*PROBLEM DESCRIPTION*. Scan the lines below and report each one containing "halfCount" by copying it.

▬▬▬▬▬▬

-- ==== Sys2Proof/Machine/ApuClock.lean ====
section
/-! DEFINITION. The APU's clock (R463), its frame sequencer (R465 to R470), its registers (R461, R471, R476 to R479, R491,
R501, R510 to R512) and its mixer (R520). -/

namespace Sys2Proof.Machine

/-- `quarter_frame()` (R470). -/
def Apu.quarterFrame (a : Apu) : Apu :=
  { a with
    pulse1 := a.pulse1.envelopeClock
    pulse2 := a.pulse2.envelopeClock
    noise := a.noise.envelopeClock
    triangle := a.triangle.linearClock }

/-- `half_frame()` (R470): the length counters, then the sweeps. -/
def Apu.halfFrame (a : Apu) : Apu :=
  { a with
    pulse1 := a.pulse1.lengthClock.sweepClock true
    pulse2 := a.pulse2.lengthClock.sweepClock false
    triangle := a.triangle.lengthClock
    noise := a.noise.lengthClock }

/-- The counts at which only the quarter-frame units are clocked (R466). -/
def quarterCount (n : Nat) : Bool := n == 7457 || n == 22371

/-- The counts at which both kinds of unit are clocked (R466). -/
def halfCount (mode : Bool) (n : Nat) : Bool := n == 14913 || n == (if mode then 37281 else 29829)

/-- The count at which the sequence starts again (R466). -/
def wrapCount (mode : Bool) : Nat := if mode then 37282 else 29830

/-- `frame_sequencer_tick()` (R466). -/
def Apu.frameSequencerTick (a : Apu) : Apu :=
  let n := a.frameCounter + 1
  let a :=
    if quarterCount n then a.quarterFrame
    else if halfCount a.frameMode n then a.quarterFrame.halfFrame
    else a
  { a with frameCounter := if n = wrapCount a.frameMode then 0 else n }

/-- The ticks of a CPU-rate tick (R463). -/
def Apu.cpuRateTick (a : Apu) : Apu := { a with triangle := a.triangle.timerTick }.frameSequencerTick

/-- The ticks of an APU-rate tick (R463). -/
def Apu.apuRateTick (a : Apu) : Apu :=
  { a with pulse1 := a.pulse1.timerTick, pulse2 := a.pulse2.timerTick, noise := a.noise.timerTick }

/-- `APU.clock()` (R463). -/
def Apu.clock (a : Apu) : Apu :=
  let d := a.div
  let a := if d % 3 = 0 then a.cpuRateTick else a
  let a := if d = 0 then a.apuRateTick else a
  { a with div := (d + 1) % 6 }

/-- Write 0x4000 / 0x4004 (R476). -/
def Pulse.writeControl (data : Byte) (p : Pulse) : Pulse :=
  { p with
    duty := data.extractLsb' 6 2, halt := data.getLsbD 5, constVol := data.getLsbD 4, vol := data.extractLsb' 0 4 }

/-- Write 0x4001 / 0x4005 (R477). -/
def Pulse.writeSweep (data : Byte) (p : Pulse) : Pulse :=
  { p with
    swEnable := data.getLsbD 7
    swPeriod := data.extractLsb' 4 3
    swNegate := data.getLsbD 3
    swShift := data.extractLsb' 0 3
    swReload := true }

/-- Bits 7:0 of a timer period (R478, R491). -/
def setPeriodLow (data : Byte) (period : BitVec 11) : BitVec 11 := (period &&& 0x700#11) ||| data.setWidth 11

/-- Bits 10:8 of a timer period from bits 2:0 of the data (R479, R491). -/
def setPeriodHigh (data : Byte) (period : BitVec 11) : BitVec 11 :=
  (period &&& 0x0FF#11) ||| ((data &&& 7#8).setWidth 11 <<< 8)

/-- Write 0x4002 / 0x4006 (R478). -/
def Pulse.writeTimerLow (data : Byte) (p : Pulse) : Pulse := { p with timerPeriod := setPeriodLow data p.timerPeriod }

/-- Write 0x4003 / 0x4007 (R479). -/
def Pulse.writeTimerHigh (data : Byte) (p : Pulse) : Pulse :=
  { p with
    timerPeriod := setPeriodHigh data p.timerPeriod
    length := if p.enabled then lengthLoad data else p.length
    seq := 0#3
    env := { p.env with start := true } }

/-- Write 0x4008 (R491). -/
def Triangle.writeControl (data : Byte) (t : Triangle) : Triangle :=
  { t with control := data.getLsbD 7, linReloadVal := data.extractLsb' 0 7 }

/-- Write 0x400A (R491). -/
def Triangle.writeTimerLow (data : Byte) (t : Triangle) : Triangle :=
  { t with timerPeriod := setPeriodLow data t.timerPeriod }

/-- Write 0x400B (R491). -/
def Triangle.writeTimerHigh (data : Byte) (t : Triangle) : Triangle :=
  { t with
    timerPeriod := setPeriodHigh data t.timerPeriod
    length := if t.enabled then lengthLoad data else t.length
    linReload := true }

/-- Write 0x400C (R501). -/
def Noise.writeControl (data : Byte) (n : Noise) : Noise :=
  { n with halt := data.getLsbD 5, constVol := data.getLsbD 4, vol := data.extractLsb' 0 4 }

/-- Write 0x400E (R501). -/
def Noise.writePeriod (data : Byte) (n : Noise) : Noise :=
  { n with mode := data.getLsbD 7, periodIndex := data.extractLsb' 0 4 }

/-- Write 0x400F (R501). -/
def Noise.writeLength (data : Byte) (n : Noise) : Noise :=
  { n with length := if n.enabled then lengthLoad data else n.length, env := { n.env with start := true } }

/-- A length counter after a write of its channel's enable bit (R511). -/
def enableLength (enable : Bool) (length : Byte) : Byte := if enable then length else 0#8

/-- Write 0x4015 (R511). -/
def Apu.writeEnables (data : Byte) (a : Apu) : Apu :=
  { a with
    pulse1 := { a.pulse1 with enabled := data.getLsbD 0, length := enableLength (data.getLsbD 0) a.pulse1.length }
    pulse2 := { a.pulse2 with enabled := data.getLsbD 1, length := enableLength (data.getLsbD 1) a.pulse2.length }
    triangle :=
      { a.triangle with enabled := data.getLsbD 2, length := enableLength (data.getLsbD 2) a.triangle.length }
    noise := { a.noise with enabled := data.getLsbD 3, length := enableLength (data.getLsbD 3) a.noise.length } }

/-- Write 0x4017 (R471): the sequencer restarts at once; five-step mode clocks both kinds of unit. -/
def Apu.writeFrameCounter (data : Byte) (a : Apu) : Apu :=
  let a := { a with frameMode := data.getLsbD 7, irqInhibit := data.getLsbD 6, frameCounter := 0 }
  if a.frameMode then a.quarterFrame.halfFrame else a

/-- `APU.cpuWrite` (R461, R510) for register `r`, the address minus 0x4000: 0x09, 0x0D and 0x10 to 0x13 are ignored
(R462). -/
def Apu.write (r : Nat) (data : Byte) (a : Apu) : Apu :=
  match r with
  | 0x00 => { a with pulse1 := a.pulse1.writeControl data }
  | 0x01 => { a with pulse1 := a.pulse1.writeSweep data }
  | 0x02 => { a with pulse1 := a.pulse1.writeTimerLow data }
  | 0x03 => { a with pulse1 := a.pulse1.writeTimerHigh data }
  | 0x04 => { a with pulse2 := a.pulse2.writeControl data }
  | 0x05 => { a with pulse2 := a.pulse2.writeSweep data }
  | 0x06 => { a with pulse2 := a.pulse2.writeTimerLow data }
  | 0x07 => { a with pulse2 := a.pulse2.writeTimerHigh data }
  | 0x08 => { a with triangle := a.triangle.writeControl data }
  | 0x0A => { a with triangle := a.triangle.writeTimerLow data }
  | 0x0B => { a with triangle := a.triangle.writeTimerHigh data }
  | 0x0C => { a with noise := a.noise.writeControl data }
  | 0x0E => { a with noise := a.noise.writePeriod data }
  | 0x0F => { a with noise := a.noise.writeLength data }
  | 0x15 => a.writeEnables data
  | 0x17 => a.writeFrameCounter data
  | _ => a

/-- The status byte at 0x4015 (R512): which length counters are not 0. -/
def Apu.status (a : Apu) : Byte :=
  BitVec.ofNat 8
    ((a.pulse1.length != 0#8).toNat + (a.pulse2.length != 0#8).toNat * 2 + (a.triangle.length != 0#8).toNat * 4 +
      (a.noise.length != 0#8).toNat * 8)

/-- The pulse term of the mixer (R520). -/
def pulseMix (p1 p2 : Nat) : Rat := if p1 + p2 = 0 then 0 else (9588 / 100) / (8128 / ((p1 + p2 : Nat) : Rat) + 100)

/-- The triangle and noise term of the mixer (R520). -/
def tndMix (t n : Nat) : Rat :=
  if t = 0 ∧ n = 0 then 0 else (15979 / 100) / (1 / ((t : Rat) / 8227 + (n : Rat) / 12241) + 100)

/-- `APU.mix()` (R520), an exact rational. -/
def Apu.mix (a : Apu) : Rat :=
  pulseMix (a.pulse1.out true) (a.pulse2.out false) + tndMix a.triangle.out a.noise.out

/-- `APU.reset()` (R573). -/
def Apu.reset (_a : Apu) : Apu := Apu.initial

end Sys2Proof.Machine
end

▬▬▬▬▬▬

*RESULT OF THE EXERCISE*.
def halfCount (mode : Bool) (n : Nat) : Bool := n == 14913 || n == (if mode then 37281 else 29829)
    else if halfCount a.frameMode n then a.quarterFrame.halfFrame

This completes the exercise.